The functional form of the relationship is not linear;
since $f(a) = \frac{a}{1+a}$, it looks somewhat similar to a logistic form (it's logistic in $\ln a$), which suggests you might be able to try a quasibinomial model with logit link... but because the argument to $f$ is $\alpha+\beta X$ that won't work - we can't take logs of the two terms separately.
That is, for a quasibinomial GLM you can fit a model of the form $E(\frac{Y}{M}) = \frac{\exp(\alpha+\beta x)}{1+\exp(\alpha+\beta x)}$, but your specification indicates you want it without the "$\exp$":
$E(\frac{Y}{M}) = \frac{\alpha+\beta x}{1+\alpha+\beta x}$
I don't think you can do that with a GLM with the response in that form.
However, I do see two possibilities:
Use nonlinear least squares on $E(\frac{Y}{M}) = \frac{\alpha+\beta x}{1+\alpha+\beta x}$
Let $m=\mu_Y(x)=E(Y|x)$. Since you can transform the relationship $m = \frac{\alpha+\beta x}{1+\alpha+\beta x}$ to $\frac{m}{1-m} = \alpha+\beta x$, you might consider whether a model of the form $E[\frac{y/M}{1\:-\:y/M}]=E[\frac{y}{M-y}] = \alpha+\beta x$ could be fitted as a linear regression -- or indeed as a (possibly quasi-) GLM, which could allow you to choose a variance function.

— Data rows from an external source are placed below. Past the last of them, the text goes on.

-- ==== Sys2Proof/Machine/Pages.lean ====
section
/-! DEFINITION. What a change of a page's state does to its users (R25, R26, R50, R55, R59, R137, R138), and the
Walk Sequencer's end of session (R140). -/

namespace Sys2Proof.Machine

/-- A change of the Walk Sequencer, other than HALT entry and a reset, with the absent evaluation of
SWING_BRAKE_SLIP at the moment the session ends by it (R140). -/
def State.withWalk (s : State) (w : WalkSeq) : State :=
  let s1 := s.setWalk w
  if s.walk.session && !w.session then s1.evaluate idBrakeSlip false else s1

/-- The loss of the walk axis: a step in STEP or SETDOWN ends FAULTED and the queue is emptied (R137). -/
def State.walkAxisLost (s : State) : State :=
  match s.walk.state with
  | .step => s.withWalk { s.walk.endStep s.now .faulted with queue := [] }
  | .setdown => s.withWalk { s.walk.endStep s.now .faulted with queue := [] }
  | .prep => s
  | .idle => s

/-- The WALK page ceasing to be VALID: a step ends FAULTED and the queue is emptied (R138). -/
def State.walkPageLost (s : State) : State :=
  s.withWalk { s.walk.endStep s.now .faulted with queue := [] }

/-- The axis's feedback timer runs and has reached the end of its period (R32). -/
def State.feedbackDue (s : State) (a : Axis) : Bool :=
  (s.axis a).timer.any fun start => s.due start s.feedbackTimeout

/-- A good sample overtook the axis's expiry at this moment (R33, R155, notes/assumptions/30.md). -/
def State.feedbackOvertaken (s : State) (a : Axis) : Bool := decide ((s.axis a).overtaken = some s.now)

/-- The station map taking effect on one axis (R25). -/
def AxisRecord.map (r : AxisRecord) (station : Nat) (now : Time) : AxisRecord :=
  ⟨.noSample, station, 0, 0, 0, false, false, none, r.badSamples, some now, none⟩

/-- The station map taking effect (R25). -/
def State.mapTakesEffect (s : State) : State :=
  let st := fun a => (cfgStation a).read (s.page .config).words
  let m := s.image
  s.setImage { m with
    hoist := m.hoist.map (st .hoist) s.now
    drag := m.drag.map (st .drag) s.now
    swing := m.swing.map (st .swing) s.now
    walk := m.walk.map (st .walk) s.now }

/-- Every axis put in UNMAPPED, its feedback timer stopped, its bad-sample counter kept (R26, R35). -/
def Image.unmapAll (m : Image) : Image :=
  { m with
    hoist := .unmapped m.hoist.badSamples
    drag := .unmapped m.drag.badSamples
    swing := .unmapped m.swing.badSamples
    walk := .unmapped m.walk.badSamples }

/-- The end of the station map (R26); the WALK record leaving FRESH is the loss of the walk axis (R137). -/
def State.mapEnds (s : State) : State :=
  let s1 := s.setImage s.image.unmapAll
  if (s.axis .walk).isFresh then s1.walkAxisLost else s1

/-- The users of a page that ceases to be VALID (R50, R55). -/
def State.pageLost (s : State) (id : PageId) : State :=
  match id with
  | .config => s.mapEnds
  | .walk => s.walkPageLost
  | .alarm => s
  | .profile n =>
    if s.store.pendingProfile = some n then s.setStore { s.store with pendingProfile := none } else s

/-- The users of a page that becomes VALID (R50): the station map of CONFIG takes effect; the others read the
page at their next use. -/
def State.pageGained (s : State) (id : PageId) : State :=
  match id with
  | .config => s.mapTakesEffect
  | .walk => s
  | .alarm => s
  | .profile _ => s

/-- The covered pages of the scan, in order (R57). -/
def State.covered (s : State) : List PageId := [.config, .alarm, .walk, s.activePage]

/-- A pass about to begin from CONFIG (R57, R59). -/
def passStart : CheckRun := ⟨.config, 0, crcInit⟩

/-- A restart of the pass from CONFIG, its first advance being the next one (R59); the idle scan of LOADING is
left idle. -/
def Store.restartPass (t : Store) : Store :=
  { t with scan := t.scan.map fun _ => passStart, scanDue := false }

/-- Puts a page in a state, with everything that follows at that moment: the scan's restart when a covered page
changes state (R59) and the page's users when it enters or leaves VALID (R50). -/
def State.setPageState (s : State) (id : PageId) (st : PageState) : State :=
  let old := (s.page id).state
  let t := s.store.setPage id { s.page id with state := st }
  let t := if old ≠ st ∧ id ∈ s.covered then t.restartPass else t
  let s1 := s.setStore t
  if old = .valid ∧ st ≠ .valid then s1.pageLost id
  else if old ≠ .valid ∧ st = .valid then s1.pageGained id
  else s1

end Sys2Proof.Machine
end

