-- ==== Sys2Proof/Machine/Router.lean ====
section
/-! DEFINITION. The Frame Router and the Machine Image's samples: ROUTE_U_FRAME and ROUTE_D_FRAME (R10, R11, R14, R16,
R19, R27 to R31, R65, R179). -/

namespace Sys2Proof.Machine

/-! ### The U-port side -/

/-- A frame discarded on its KIND or STATION (R10, R11). -/
def State.misdirected (s : State) (p : Port) : State :=
  s.count p fun c => { c with misdirected := bump c.misdirected }

/-- An MREQ for the part is offered to the management request queue (R179). -/
def State.offerRequest (s : State) (f : Frame) : State :=
  if s.mgmt.queue.length < Config.requestCapacity then s.setMgmt { s.mgmt with queue := s.mgmt.queue ++ [f] }
  else s.setMgmt { s.mgmt with discards := bump s.mgmt.discards }

/-- A valid REF is taken by the Router: it is handed to the Governor, restarts the watchdog, stops the cycle timer
and evaluates LINK_UP_LOST absent (R10, R19, R63). -/
def State.takeRef (s : State) (f : Frame) : State :=
  let s1 := s.setLinks { s.links with watchdog := .running s.now, waitingRef := some f }
  (s1.setGov { s1.gov with cycleTimer := none }).evaluate idLinkUpLost false

/-- The Router's classification of a U-port frame (R10). -/
def State.routeUp (s : State) (f : Frame) : State :=
  if f.kind = kindRef then
    if f.station = 0 then s.takeRef f else s.misdirected .u
  else if f.kind = kindMreq then
    if f.station.toNat = s.station then s.offerRequest f else s.offerForward .d f
  else s.misdirected .u

/-- ROUTE_U_FRAME: the Router takes the oldest frame of the U-port receive queue, once its handling of the frame
before is complete (R9, R65). -/
def routeUFrame (s : State) : State :=
  s.atWork fun s =>
    match s.links.waitingRef, (s.port .u).rxQueue with
    | none, f :: rest => ((s.setPort .u { s.port .u with rxQueue := rest }).routeUp f).settle
    | _, _ => s

/-! ### Samples (R27 to R31) -/

/-- The values of a feedback sample. -/
structure Sample where
  position : Nat
  speed    : Int
  tension  : Nat
  fault    : Bool
  brakeSet : Bool
deriving DecidableEq, Repr

/-- The axis a station is mapped to, while a station map is in force (R27). -/
def State.axisOfStation (s : State) (station : Nat) : Option Axis :=
  if s.pageValid .config then
    [Axis.hoist, .drag, .swing, .walk].find? fun a =>
      decide ((s.axis a).state ≠ .unmapped) && decide ((s.axis a).station = station)
  else none

/-- A rope sample, if it passes every check (R28). -/
def ropeSample : List Word → Option Sample
  | [pos, spd, ten, fl] =>
    if pos.toNat ≤ 65000 ∧ spd.toInt.natAbs ≤ 1000 ∧ ten.toNat ≤ 10000 then
      some ⟨pos.toNat, spd.toInt, ten.toNat, flagBit fl 0, flagBit fl 1⟩
    else none
  | _ => none

/-- A swing sample, if it passes every check (R28). -/
def swingSampleOf : List Word → Option Sample
  | [pos, spd, fl] =>
    if pos.toNat ≤ 35999 ∧ spd.toInt.natAbs ≤ 3000 then
      some ⟨pos.toNat, spd.toInt, 0, flagBit fl 0, flagBit fl 1⟩
    else none
  | _ => none

/-- A walk sample, if it passes every check (R28). -/
def walkSampleOf : List Word → Option Sample
  | [pos, fl] => if pos.toNat ≤ 35999 then some ⟨pos.toNat, 0, 0, flagBit fl 0, flagBit fl 1⟩ else none
  | _ => none

/-- The checks of R28 for an axis. -/
def sampleOf (a : Axis) (ws : List Word) : Option Sample :=
  match a with
  | .hoist => ropeSample ws
  | .drag => ropeSample ws
  | .swing => swingSampleOf ws
  | .walk => walkSampleOf ws

/-- Items 1 to 4 of R30, the moment of the sample and whether it is one at which the expiry was due. -/
def AxisRecord.accept (r : AxisRecord) (x : Sample) (now : Time) (due : Bool) : AxisRecord :=
  { r with
    state := .fresh, position := x.position, speed := x.speed, tension := x.tension
    fault := x.fault, brakeSet := x.brakeSet, sampleTime := some now, timer := some now
    overtaken := if due then some now else none }

/-- A good sample (R30), handed on to the Walk Sequencer when it belongs to WALK or SWING (R31). It makes its axis FRESH
also before the first operation after a reset, where R118 has SWING not FRESH (notes/assumptions/31.md). -/
def State.goodSample (s : State) (a : Axis) (x : Sample) (order : List Nat) : State :=
  let s1 := s.setAxis a ((s.axis a).accept x s.now (s.feedbackDue a || s.feedbackOvertaken a))
  let s2 := s1.evaluateAll (arrange order [(idStale a, false), (idDriveFault a, x.fault)])
  match a with
  | .walk => s2.walkSample
  | .swing => s2.swingSample
  | .hoist => s2
  | .drag => s2

/-- A bad sample (R29). -/
def State.badSample (s : State) (a : Axis) : State :=
  s.setAxis a { s.axis a with badSamples := bump (s.axis a).badSamples }

/-- A feedback sample at the Machine Image (R27). -/
def State.takeSample (s : State) (f : Frame) (order : List Nat) : State :=
  match s.axisOfStation f.station.toNat with
  | none => s
  | some a =>
    match sampleOf a f.words with
    | some x => s.goodSample a x order
    | none => s.badSample a

/-- The Router's classification of a D-port frame (R11, R16). The Machine Image's hand-over and the offer upward
have no order between them; `upFirst` says which is taken first. When the Machine Image is first, what becomes
waiting there claims its slots before the offer (R16). -/
def State.routeDown (s : State) (f : Frame) (upFirst : Bool) (order : List Nat) : State :=
  if f.kind = kindFbk then
    if upFirst then ((s.offerForward .u f).takeSample f order).settle
    else (((s.takeSample f order).settle).offerForward .u f).settle
  else if f.kind = kindMrep then (s.offerForward .u f).settle
  else s.misdirected .d

/-- ROUTE_D_FRAME: the Router takes the oldest frame of the D-port receive queue. -/
def routeDFrame (upFirst : Bool) (order : List Nat) (s : State) : State :=
  s.atWork fun s =>
    match (s.port .d).rxQueue with
    | [] => s
    | f :: rest => (s.setPort .d { s.port .d with rxQueue := rest }).routeDown f upFirst order

/-- ROUTE_U_FRAME. -/
def execRouteUFrame (s : State) : Host.Outcome State Fault Refusal := .next (routeUFrame s)

/-- ROUTE_D_FRAME. -/
def execRouteDFrame (upFirst : Bool) (order : List Nat) (s : State) : Host.Outcome State Fault Refusal :=
  .next (routeDFrame upFirst order s)

end Sys2Proof.Machine
end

Whether you choose 1 or 2 or something else depends on how you think the error term behaves - you need to consider the question "how does the error term enter the relationship between $y$ and $x$ and how is its variance related either to $x$ or to the mean?". Further, if the you're interested in unbiased estimation on the scale of $y$ you may need to correct the predictions of the backtransformed model, say via a Taylor expansion.